Quando a taxa alta é um sinal de alerta

Se existe um consenso entre especialistas, é de que juros muito acima da média quase sempre indicam um risco maior. No mercado financeiro, taxas mais altas refletem justamente o prêmio exigido pelos investidores para assumir esse risco adicional.

Para Marília Fontes, essa relação é direta.

“O juro mais alto sempre significa um risco mais elevado. Não tem como uma empresa mais segura pagar um juro mais alto. Isso não acontece no mercado”, defende ela.

Segundo ela, ao encontrar um CDB com remuneração muito superior à média, o investidor precisa olhar além da taxa. É preciso analisar a carteira de crédito do banco, o nível de inadimplência, a alavancagem, o índice de Basileia e a rentabilidade sobre o patrimônio. “Tudo isso entra em uma análise de crédito”, aconselha Fontes.

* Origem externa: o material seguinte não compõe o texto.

-- ==== Sys2Proof/Machine/Faults.lean ====
section
/-! DEFINITION. Meanings of the commands of residues, spare lanes and the black box: one definition per row of the opcode table. -/

namespace Sys2Proof.Machine

/-- RESIDUE_MISMATCH (R406): A residue mismatch is retried, then decided by the spare, then retires the slot or freezes
the black box. -/
def execResidueMismatch (unit : Fin 9) (group : Fin 256) (slot : Fin 16) (second : Bool) (t : Nat) (s : State) :
    Host.Outcome State Fault Refusal :=
  State.performOnAt t (State.residue unit.val group.val slot.val second t) s

/-- LANE_FAIL (R407): 16 disagreements within 1 ms mark a sampler lane failed and start edge fill. -/
def execLaneFail (ch : Chan) (t : Nat) (s : State) :
    Host.Outcome State Fault Refusal :=
  State.performOnAt t (State.laneFail ch.val t) s

/-- SPARE_LANE_MEASURED (R409): A spare lane's delay measurement ends. -/
def execSpareLaneMeasured (g : Fin 16) (t : Nat) (s : State) :
    Host.Outcome State Fault Refusal :=
  State.performOnAt t (State.laneMeasured g.val t) s

/-- SPARE_LANE_SWAP (R409): The measured spare lane takes over at an arm, a boundary or 1 µs into idle. -/
def execSpareLaneSwap (g : Fin 16) (t : Nat) (s : State) :
    Host.Outcome State Fault Refusal :=
  State.performOnAt t (State.laneSwapIdle g.val t) s

/-- BBX_FREEZE (R415): BBX_CTL.freeze freezes the black box with cause HOST. -/
def execBbxFreeze (p : Port) (v : Word) (s : State) :
    Host.Outcome State Fault Refusal :=
  State.perform (State.portWrite p (BBX_CTL_key.addr) 15 (v.toNat ||| 1)) s

/-- BBX_UNFREEZE (R415): BBX_CTL.unfreeze lifts a freeze. -/
def execBbxUnfreeze (p : Port) (v : Word) (s : State) :
    Host.Outcome State Fault Refusal :=
  State.perform (State.portWrite p (BBX_CTL_key.addr) 15 (v.toNat ||| 2)) s

/-- BBX_CLEAR (R422): A keyed BBX_CTL.clear empties the live bank. -/
def execBbxClear (p : Port) (v : Word) (s : State) :
    Host.Outcome State Fault Refusal :=
  State.perform (State.portWrite p (BBX_CTL_key.addr) 15 (v.toNat ||| 4)) s

/-- BBX_PREP (R416): BBX_CTL.prep erases and reads back the dump region. -/
def execBbxPrep (p : Port) (v : Word) (t : Nat) (s : State) :
    Host.Outcome State Fault Refusal :=
  State.performAt t (State.writeAt p (BBX_CTL_key.addr) (v.toNat ||| 8) t) s

/-- BBX_REGION_READ (R416): After boot is done, the dump region is read, classified and loaded or prepared. -/
def execBbxRegionRead (t : Nat) (s : State) :
    Host.Outcome State Fault Refusal :=
  State.performOnAt t (State.bbxRead t) s

/-- BBX_PREP_DONE (R416): Preparing the region ends READY, or OTHER with nv_err. -/
def execBbxPrepDone (ok : Bool) (t : Nat) (s : State) :
    Host.Outcome State Fault Refusal :=
  State.performOnAt t (State.bbxPrepDone ok t) s

end Sys2Proof.Machine
end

Otávio Araújo, consultor sênior da ZERO Markets Brasil, reforça que essas taxas muito agressivas costumam indicar problemas de funding (processo de captação de recursos financeiros de terceiros). “Em um mercado em que grandes bancos pagam em torno de 100% do CDI, ofertas de 140% ou 160% gritam risco embutido“, afirma. Segundo ele, muitas vezes isso sinaliza instituições com custo elevado de captação ou perda de confiança no mercado interbancário.

“Bancos nessas condições acabam recorrendo ao varejo para captar recursos via CDB com taxas altas”, explica.

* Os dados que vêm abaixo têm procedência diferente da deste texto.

-- ==== Sys2Proof/Certificates/Slice0/Obligations.lean ====
section
/-! DEFINITION. The statements for the provers. Each is about one command on any state that meets the conditions the spec gives; u is
the state after the command's own effect, and State.settle gives what follows at once: nothing on a calm machine (settle_calm in
Laws/Follow.lean). -/

section

open Sys2Proof Sys2Proof.Machine


/-! ### The queue, and what follows a command -/

/-- A step takes the command at the front of the queue and answers what the command answers on the state with the rest of the queue. On an
empty queue a step is one tick (log entry 4): nothing but the time base changes, and a block without power does not tick. Without power
in the always-on domain no command but AON_POWER_UP changes anything. The model's own choices it rests on: log entries 4, 7. -/
def Obligations.StepRunsFront : Prop :=
  (∀ (c : Instr) (r : List Instr) (s : State), s.pending = c :: r → step s = exec c { s with pending := r })
  ∧ (∀ s : State, s.pending = [] →
       ∃ u, step s = .next u ∧ { u with tmb := s.tmb } = s ∧ (s.pwr.dead = true → u = s))
  ∧ (∀ (c : Instr) (s : State), s.pwr.dead = true → (∀ sel sigN, c ≠ .aonPowerUp sel sigN) → exec c s = .next s)

/-- IrqInv and MemInv hold at reset: every register field but those of the black box's first entry reads its reset value (as with no field
written), the mode is M1, acquisition is idle, the main rails are off and nothing waits in the queue. -/
def Obligations.InvReset : Prop :=
  IrqInv State.reset ∧ MemInv State.reset ∧ SameRegs State.reset { State.reset with fields := [] } [BBX_STAT_count, BBX_HEAD_value] ∧ State.reset.mode = 1 ∧ State.reset.acqSt = 0
    ∧ State.reset.hks.rails = false ∧ State.reset.pwr.dead = false ∧ State.reset.pending = []

/-- Every step keeps IrqInv: a block's message is outstanding only while its source reads 1, and a source that reads 1 while messages can be
sent has been signalled. -/
def Obligations.IrqInvStep : Prop :=
  ∀ s u : State, IrqInv s → step s = .next u → IrqInv u

/-- Every step keeps MemInv: near and deep memory, the scratchpad and the configuration memory stay in their canonical form, addresses
strictly rising and no cell equal to what an unlisted byte reads as. -/
def Obligations.MemInvStep : Prop :=
  ∀ s u : State, MemInv s → step s = .next u → MemInv u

O checklist de risco antes de comprar um CDB

Diante desse cenário, especialistas sugerem alguns critérios práticos antes de investir:

  • Limitar a exposição a cerca de R$ 200 mil por instituição para evitar ultrapassar o limite do FGC com os juros;
  • Comparar a taxa do CDB com a média de mercado para bancos do mesmo porte;
  • Verificar o índice de Basileia e a capitalização da instituição;
  • Avaliar se o banco apresenta lucro recorrente ao longo dos anos;
  • Observar a qualidade da carteira de crédito e o nível de inadimplência;
  • Checar notícias recentes, mudanças de auditoria ou investigações envolvendo o banco.

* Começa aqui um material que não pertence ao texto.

theorem witness_intervalTimes :
    let s : State := { live with tim := { live.tim with loss := [(4, ⟨0, 5, 1, false⟩)] } }
    let e : State := { s with acq := { s.acq with seg := some seg } }
    let g := (sets live [(TIM_SLOTn_CFG_en 63, 1), (TIM_STAT_running, 1), (TIM_SLOTn_GATE_gsrc 63, 7), (TIM_SLOTn_GATE_arg 63, 1)]).setSlot 63
      { Slot.idle with gateAt := some 7 }
    let b := g.setSlot 63 { Slot.idle with gateAt := some 7, bad := true }
    let n := g.wr (TIM_SLOTn_GATE_gsrc 63) 0
    let s0 := State.upTo (5 + usF + alignF) s
    let g0 := State.upTo (8 + usF + alignF) g
    let b0 := State.upTo (8 + usF + alignF) b
    let w0 : State := { g0 with tim := { g0.tim with written := [10 ^ 12] } }
    (Powered s ∧ look s0.tim.loss 4 = some ⟨0, 5, 1, false⟩ ∧ 5 + usF ≤ 5 + usF + alignF - alignF ∧ ¬5 + usF ≤ 4 + usF + alignF - alignF ∧ look s0.tim.loss 3 = none ∧ e.acq.seg ≠ none)
    ∧ (Powered g ∧ (g0.slot 63).gateAt = some 7 ∧ g0.slotOn 63 = true ∧ g0.rd (TIM_SLOTn_GATE_gsrc 63) = 7
      ∧ g0.on TIM_STAT_running = true ∧ 7 + g0.gateLen 63 < 8 + usF + alignF - alignF ∧ g0.tim.hold = [] ∧ g0.tim.wait = []
      ∧ g0.recAt (7 + g0.gateLen 63) ≤ g0.tmb.kt ∧ ¬w0.recAt (7 + w0.gateLen 63) ≤ w0.tmb.kt
      ∧ (g0.slot 63).bad = false ∧ (b0.slot 63).bad = true ∧ b0.slotOn 63 = true ∧ (b0.slot 63).gateAt = some 7)
    ∧ ((State.upTo 9 live).slot 5).gateAt = none ∧ (State.upTo 9 live).slotOn 5 = false ∧ (State.upTo 9 n).rd (TIM_SLOTn_GATE_gsrc 63) ≠ 7
    ∧ (let y : State := live.setSlot 63 { Slot.idle with starts := [⟨1, false, false, false⟩, ⟨2, false, false, false⟩] }
       ((State.upTo (2 ^ 55 + 1) y).slot 63).starts.length = 2 ∧ ¬2 ^ 55 + 1 < 1 + 2 ^ 55 ∧ 2 ^ 55 + 1 < 2 + 2 ^ 55) := by
  dsimp only [Powered]; decide +kernel

/-! ### Deep memory, Rake and BAR2 -/

theorem witness_dmcInitialisation :
    let c := live.wr DMC_STAT_clear_busy 1
    let s : State := { live with dmc := { live.dmc with initRun := true } }
    let l := s.wr DMC_STAT_retired 4
    (Reaches .host DMC_CTL_init.addr c ∧ c.on DMC_STAT_clear_busy = true)
    ∧ (Reaches .host DMC_CTL_init.addr live ∧ live.on DMC_STAT_clear_busy = false ∧ (4 : Word).getLsbD 0 = false ∧ (4 : Word).getLsbD 1 = false)
    ∧ (Powered s ∧ s.dmc.initRun = true ∧ (127 : Fin 128).val < s.nPc ∧ s.rd (DMC_PC_STAT_state 127) ≤ 1 ∧ s.pcActive 127 = true ∧ s.pcGone < 4
      ∧ s.isH2 = false ∧ l.pcActive 127 = true ∧ 4 ≤ l.pcGone) := by dsimp only [Powered, Reaches]; decide

theorem witness_hashApply :
    let n := live.wr (DMC_HASHn_LO_mask 0) 1
    (Reaches .host DMC_CTL_init.addr live ∧ (1 : Word).getLsbD 1 = false ∧ (1 : Word).getLsbD 2 = false)
    ∧ (Reaches .host DMC_CTL_init.addr (capturing 1) ∧ (capturing 1).acqSt ≠ 0)
    ∧ (n.acqSt = 0 ∧ (List.range 13).all n.hashOk = false) ∧ live.acqSt = 0 ∧ (List.range 13).all live.hashOk = true := by
  dsimp only [Reaches]; decide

Nenhum banco é totalmente livre de risco.

“Toda instituição financeira apresenta algum grau de risco. O investidor precisa fazer sua própria análise e não contar apenas com a figura do FGC”, orienta Almeida.

O FGC continua sendo uma importante camada de proteção para o sistema financeiro, mas não elimina o risco de crédito nem substitui uma análise cuidadosa antes de investir.